*** Opening of DATASET ENTRIES ***

theorem execLaneEnWrite_keeps (w v : Nat) (s : State) : KeepsR s (execLaneEnWrite w v s) := by
  unfold execLaneEnWrite
  repeat' first
    | with_reducible exact Keeps.refl _ | with_reducible assumption | with_reducible refine KeepsR.next ?_
    | with_reducible refine Keeps.ite ?_ ?_ | with_reducible refine KeepsR.ite ?_ ?_
    | (apply Keeps.trans; case k => with_reducible first | apply State.laneEnWrite_keeps)
    | with_reducible apply State.landed_keeps | with_reducible refine Keeps.trans ?_ (State.landed_keeps _ _ _  ?_)
    | intro _ | split | dsimp only

theorem execReachabilitySend_keeps (s : State) : KeepsR s (execReachabilitySend s) := by
  unfold execReachabilitySend
  repeat' first
    | with_reducible exact Keeps.refl _ | with_reducible assumption | with_reducible refine KeepsR.next ?_
    | with_reducible refine Keeps.ite ?_ ?_ | with_reducible refine KeepsR.ite ?_ ?_
    | (apply Keeps.trans; case k => with_reducible first | apply State.advanceTo_keeps | apply State.reachDue_keeps)
    | (apply Keeps.trans; case k => with_reducible first | apply State.withFab_keeps)
    | split | dsimp only

theorem State.chargeClass_keeps (s : State) (c leff : Nat) : Keeps s (State.chargeClass s c leff) := by
  unfold State.chargeClass
  repeat' first
    | with_reducible exact Keeps.refl _ | with_reducible assumption | with_reducible refine Keeps.ite ?_ ?_
    | (apply Keeps.trans; case k => with_reducible first | apply State.withSched_keeps)
    | split | dsimp only

theorem State.build_keeps (s : State) (n : Nat) : Keeps s (s.build n) := by
  induction n generalizing s with
  | zero => exact Keeps.refl s
  | succ n ih =>
    unfold State.build
    split
    · exact Keeps.refl s
    · dsimp only
      have hd (c : Prop) [Decidable c] (k j : Nat) (l : List Nat) (u : State) :
          Keeps u (if c then (u.trace k 7 0 l).removePkt j else u) :=
        Keeps.ite ((State.trace_keeps ..).trans (State.removePkt_keeps ..)) (Keeps.refl u)
      split
      · have h := Keeps.of_pair (State.spray_keeps ..) (by assumption) (State.withFab_keeps s _)
        exact (((h.trans (State.fabErr_keeps ..)).trans (State.discardAt_keeps ..)).trans (hd ..)).trans (ih _)
      · have h := Keeps.of_pair (State.spray_keeps ..) (by assumption) (State.withFab_keeps s _)
        split
        · exact Keeps.refl s
        · exact ((h.trans (State.setLane_keeps ..)).trans (hd ..)).trans (ih _)

theorem State.fillLanes_keeps (s : State) : Keeps s (State.fillLanes s) := by
  unfold State.fillLanes
  repeat' first
    | with_reducible exact Keeps.refl _ | with_reducible assumption | with_reducible refine Keeps.ite ?_ ?_
    | (apply Keeps.trans; case k => with_reducible first | apply State.placeAgain_keeps | apply State.build_keeps)
    | split | dsimp only

theorem execVoqDequeue_keeps (words : List (Nat × Bool)) (s00 : State) : KeepsR s00 (execVoqDequeue words s00) := by
  unfold execVoqDequeue
  repeat' first
    | with_reducible exact Keeps.refl _ | with_reducible assumption | with_reducible refine KeepsR.next ?_
    | with_reducible refine Keeps.ite ?_ ?_ | with_reducible refine KeepsR.ite ?_ ?_ | with_reducible refine Keeps.ite1 ?_ ?_
    | (apply Keeps.trans
       case k =>
         with_reducible first
           | apply State.strikeCanvas_keeps | apply State.fillLanes_keeps | apply State.chargeClass_keeps
           | apply State.takeHead_keeps | apply State.setQueue_keeps | apply State.trace_keeps | apply State.setPkt_keeps)
    | with_reducible refine Keeps.of_pair (State.takeHead_keeps ..) (by assumption) ?_
    | (apply Keeps.trans; case k => with_reducible first | apply State.withSched_keeps | apply State.withFab_keeps)
    | split | dsimp only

*** Close of DATASET ENTRIES ***

* WHAT YOU WILL DO: Quote all the records. Keep every word exact.

* ANSWER FOR THE TASK:
theorem execLaneEnWrite_keeps (w v : Nat) (s : State) : KeepsR s (execLaneEnWrite w v s) := by
  unfold execLaneEnWrite
  repeat' first
    | with_reducible exact Keeps.refl _ | with_reducible assumption | with_reducible refine KeepsR.next ?_
    | with_reducible refine Keeps.ite ?_ ?_ | with_reducible refine KeepsR.ite ?_ ?_
    | (apply Keeps.trans; case k => with_reducible first | apply State.laneEnWrite_keeps)
    | with_reducible apply State.landed_keeps | with_reducible refine Keeps.trans ?_ (State.landed_keeps _ _ _  ?_)
    | intro _ | split | dsimp only

theorem execReachabilitySend_keeps (s : State) : KeepsR s (execReachabilitySend s) := by
  unfold execReachabilitySend
  repeat' first
    | with_reducible exact Keeps.refl _ | with_reducible assumption | with_reducible refine KeepsR.next ?_
    | with_reducible refine Keeps.ite ?_ ?_ | with_reducible refine KeepsR.ite ?_ ?_
    | (apply Keeps.trans; case k => with_reducible first | apply State.advanceTo_keeps | apply State.reachDue_keeps)
    | (apply Keeps.trans; case k => with_reducible first | apply State.withFab_keeps)
    | split | dsimp only

theorem State.chargeClass_keeps (s : State) (c leff : Nat) : Keeps s (State.chargeClass s c leff) := by
  unfold State.chargeClass
  repeat' first
    | with_reducible exact Keeps.refl _ | with_reducible assumption | with_reducible refine Keeps.ite ?_ ?_
    | (apply Keeps.trans; case k => with_reducible first | apply State.withSched_keeps)
    | split | dsimp only

theorem State.build_keeps (s : State) (n : Nat) : Keeps s (s.build n) := by
  induction n generalizing s with
  | zero => exact Keeps.refl s
  | succ n ih =>
    unfold State.build
    split
    · exact Keeps.refl s
    · dsimp only
      have hd (c : Prop) [Decidable c] (k j : Nat) (l : List Nat) (u : State) :
          Keeps u (if c then (u.trace k 7 0 l).removePkt j else u) :=
        Keeps.ite ((State.trace_keeps ..).trans (State.removePkt_keeps ..)) (Keeps.refl u)
      split
      · have h := Keeps.of_pair (State.spray_keeps ..) (by assumption) (State.withFab_keeps s _)
        exact (((h.trans (State.fabErr_keeps ..)).trans (State.discardAt_keeps ..)).trans (hd ..)).trans (ih _)
      · have h := Keeps.of_pair (State.spray_keeps ..) (by assumption) (State.withFab_keeps s _)
        split
        · exact Keeps.refl s
        · exact ((h.trans (State.setLane_keeps ..)).trans (hd ..)).trans (ih _)

theorem State.fillLanes_keeps (s : State) : Keeps s (State.fillLanes s) := by
  unfold State.fillLanes
  repeat' first
    | with_reducible exact Keeps.refl _ | with_reducible assumption | with_reducible refine Keeps.ite ?_ ?_
    | (apply Keeps.trans; case k => with_reducible first | apply State.placeAgain_keeps | apply State.build_keeps)
    | split | dsimp only

theorem execVoqDequeue_keeps (words : List (Nat × Bool)) (s00 : State) : KeepsR s00 (execVoqDequeue words s00) := by
  unfold execVoqDequeue
  repeat' first
    | with_reducible exact Keeps.refl _ | with_reducible assumption | with_reducible refine KeepsR.next ?_
    | with_reducible refine Keeps.ite ?_ ?_ | with_reducible refine KeepsR.ite ?_ ?_ | with_reducible refine Keeps.ite1 ?_ ?_
    | (apply Keeps.trans
       case k =>
         with_reducible first
           | apply State.strikeCanvas_keeps | apply State.fillLanes_keeps | apply State.chargeClass_keeps
           | apply State.takeHead_keeps | apply State.setQueue_keeps | apply State.trace_keeps | apply State.setPkt_keeps)
    | with_reducible refine Keeps.of_pair (State.takeHead_keeps ..) (by assumption) ?_
    | (apply Keeps.trans; case k => with_reducible first | apply State.withSched_keeps | apply State.withFab_keeps)
    | split | dsimp only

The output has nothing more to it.